If the system of equations $$x + y + z = 5$$, $$x + 2y + 3z = 9$$, $$x + 3y + \alpha z = \beta$$ has infinitely many solutions, then $$\beta - \alpha$$ equals:

We have the three simultaneous linear equations

$$\begin{aligned} x + y + z &= 5,\\ x + 2y + 3z &= 9,\\ x + 3y + \alpha z &= \beta. \end{aligned}$$

For a system of three equations in three unknowns to possess infinitely many solutions, the rank of the coefficient matrix must be less than the number of variables while still equalling the rank of the augmented matrix. A necessary first step is therefore that the determinant of the coefficient matrix must vanish.

The coefficient matrix is

$$A=\begin{bmatrix} 1 & 1 & 1\\ 1 & 2 & 3\\ 1 & 3 & \alpha \end{bmatrix}.$$

We evaluate its determinant. Using the formula for the determinant of a $$3\times3$$ matrix

$$\det A = a_{11}(a_{22}a_{33}-a_{23}a_{32}) - a_{12}(a_{21}a_{33}-a_{23}a_{31}) + a_{13}(a_{21}a_{32}-a_{22}a_{31}),$$

and substituting $$a_{ij}$$ from $$A$$ we get

$$\det A = 1\bigl(2\alpha - 3\!\cdot\!3\bigr) - 1\bigl(1\alpha - 3\!\cdot\!1\bigr) + 1\bigl(1\!\cdot\!3 - 2\!\cdot\!1\bigr).$$

Simplifying each term one by one:

$$\begin{aligned} 1(2\alpha - 9) &= 2\alpha - 9,\\ -1(\alpha - 3) &= -\alpha + 3,\\ 1(3 - 2) &= 1. \end{aligned}$$

Adding these three expressions, we obtain

$$\det A = (2\alpha - 9) + (-\alpha + 3) + 1 = \alpha - 5.$$

For infinitely many solutions we set $$\det A = 0,$$ so

$$\alpha - 5 = 0 \;\Longrightarrow\; \alpha = 5.$$

Now that the determinant is zero, we must also ensure that the augmented matrix has the same rank as the coefficient matrix. This means the third equation must be a linear combination of the first two. Let us therefore assume that there exist scalars $$\lambda$$ and $$\mu$$ such that

$$\lambda\,(x + y + z = 5) + \mu\,(x + 2y + 3z = 9) = x + 3y + 5z = \beta.$$

Equating coefficients of like terms gives four equations:

From the $$x$$-coefficients: $$\lambda + \mu = 1.$$

From the $$y$$-coefficients: $$\lambda + 2\mu = 3.$$

From the $$z$$-coefficients: $$\lambda + 3\mu = 5.$$

From the constants: $$5\lambda + 9\mu = \beta.$$

We first solve for $$\lambda$$ and $$\mu$$ using the simplest pair. Subtracting the first relation from the second:

$$(\lambda + 2\mu) - (\lambda + \mu) = 3 - 1 \;\Longrightarrow\; \mu = 2.$$

Substituting $$\mu = 2$$ into $$\lambda + \mu = 1$$ we find

$$\lambda + 2 = 1 \;\Longrightarrow\; \lambda = -1.$$

We verify that these values also satisfy the $$z$$-coefficient condition: $$\lambda + 3\mu = -1 + 3\!\cdot\!2 = -1 + 6 = 5,$$ which matches the required coefficient of $$z$$, so the choice is consistent.
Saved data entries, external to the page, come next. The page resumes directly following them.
/-- R109: a fan's request is 0, with a drop, where the fan is out, in STARTUP and STANDBY and in the stage STOP; else on AUTO the
duty that its table gives for the lookup flow, the supply's corrected by the trim, and on DIRECT the value, raised to the first
duty where it lies above 0 and below it. R113 to R115: a drop takes the commanded duty to 0 at once; a running ramp is redirected
and its step timer runs on; from 0 a request above 0 starts the fan at its first duty. A step of a ramp moves the commanded duty by
one toward the request, or, for a request of 0 at or below the first duty, to 0 with the fan IDLE; the step timer starts again
while the duties differ, the steadiness timer starts afresh (R116), and what hangs on the drive settles (R123, R134). The other
fan, the tables, the trim and the sources do not move. A stopped step timer does not run out. R105: FNS and FNE are high for the
commanded duty's share of their period. -/
def Obligations.SlewStepsMoveTheDutyByOne : Prop :=
  ∀ (f : FanId) (s : State),
    let x := s.drive.fan f
    let first := (s.drive.cals.table f)[0].duty
    let interval := roundDiv 1000 (s.params.nat .slewRate)
    let zero := x.state = .faultRest ∨ x.state = .locked ∨ s.resolver.mode = .startup ∨ s.resolver.mode = .standby
      ∨ s.frost.stage = .stop
    (zero → s.fanRequest f = ⟨0, true⟩)
    ∧ (¬zero → x.source = .auto → s.fanRequest f =
        ⟨match f with
          | .sup => CalTable.dutyFor s.drive.cals.sup (roundDiv (s.resolver.view.s1 * s.drive.trim) 1000)
          | .ext => CalTable.dutyFor s.drive.cals.ext s.resolver.view.e1, false⟩)
    ∧ (¬zero → ∀ v, x.source = .direct v → s.fanRequest f = ⟨if 0 < v ∧ v < first then first else v, false⟩)
    ∧ s.firstDuty f = first ∧ s.params.slewInterval = interval
    ∧ (∀ (y : Fan) (r : DutyRequest) (low time : Nat),
        (r.drop = true → y.follow r low time =
          { y with
            requested := 0, commanded := 0, step := none, state := if y.state = .running then .idle else y.state
            stall := if y.state = .running then 0 else y.stall })
        ∧ (r.drop = false → y.commanded ≠ 0 → y.follow r low time =
          { y with
            requested := r.duty
            step := if y.commanded = r.duty then none else match y.step with | some n => some n | none => some time })
        ∧ (r.drop = false → y.commanded = 0 → 0 < r.duty → y.follow r low time =
          { y with
            requested := r.duty, commanded := low, state := .running, step := if r.duty = low then none else some time })
        ∧ (r.drop = false → y.commanded = 0 → r.duty = 0 → y.follow r low time = { y with requested := 0, step := none }))
    ∧ s.fanPin f = (if s.running then x.commanded else 0)
    ∧ (s.running = true →
      let c :=
        if x.commanded < x.requested then x.commanded + 1
        else if 0 < x.requested ∨ first < x.commanded then x.commanded - 1
        else 0
      (x.state = .running → x.step.isSome = true → x.commanded ≠ x.requested →
        ∃ t, exec (.slewStep f) s = .next t ∧ s.DriveMovedTo t ∧ s.DriveSettledTo t
          ∧ t.drive.fan f =
            (if c = 0 then { x with commanded := 0, state := .idle, step := none, stall := 0 }
            else { x with commanded := c, step := if c = x.requested then none else some interval })
          ∧ (∀ g, g ≠ f → t.drive.fan g = s.drive.fan g)
          ∧ t.drive.elapsed = 0 ∧ (0 < s.params.nat .steadyTime → t.drive.steady = false))
      ∧ (x.state ≠ .running ∨ x.step = none ∨ x.commanded = x.requested → exec (.slewStep f) s = .next s))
Now we compute $$\beta$$ from the constants’ relation:

$$\beta = 5\lambda + 9\mu = 5(-1) + 9(2) = -5 + 18 = 13.$$

Finally, we need the value of $$\beta - \alpha.$$ Substituting $$\beta = 13$$ and $$\alpha = 5$$ we get

$$\beta - \alpha = 13 - 5 = 8.$$

Hence, the correct answer is Option A.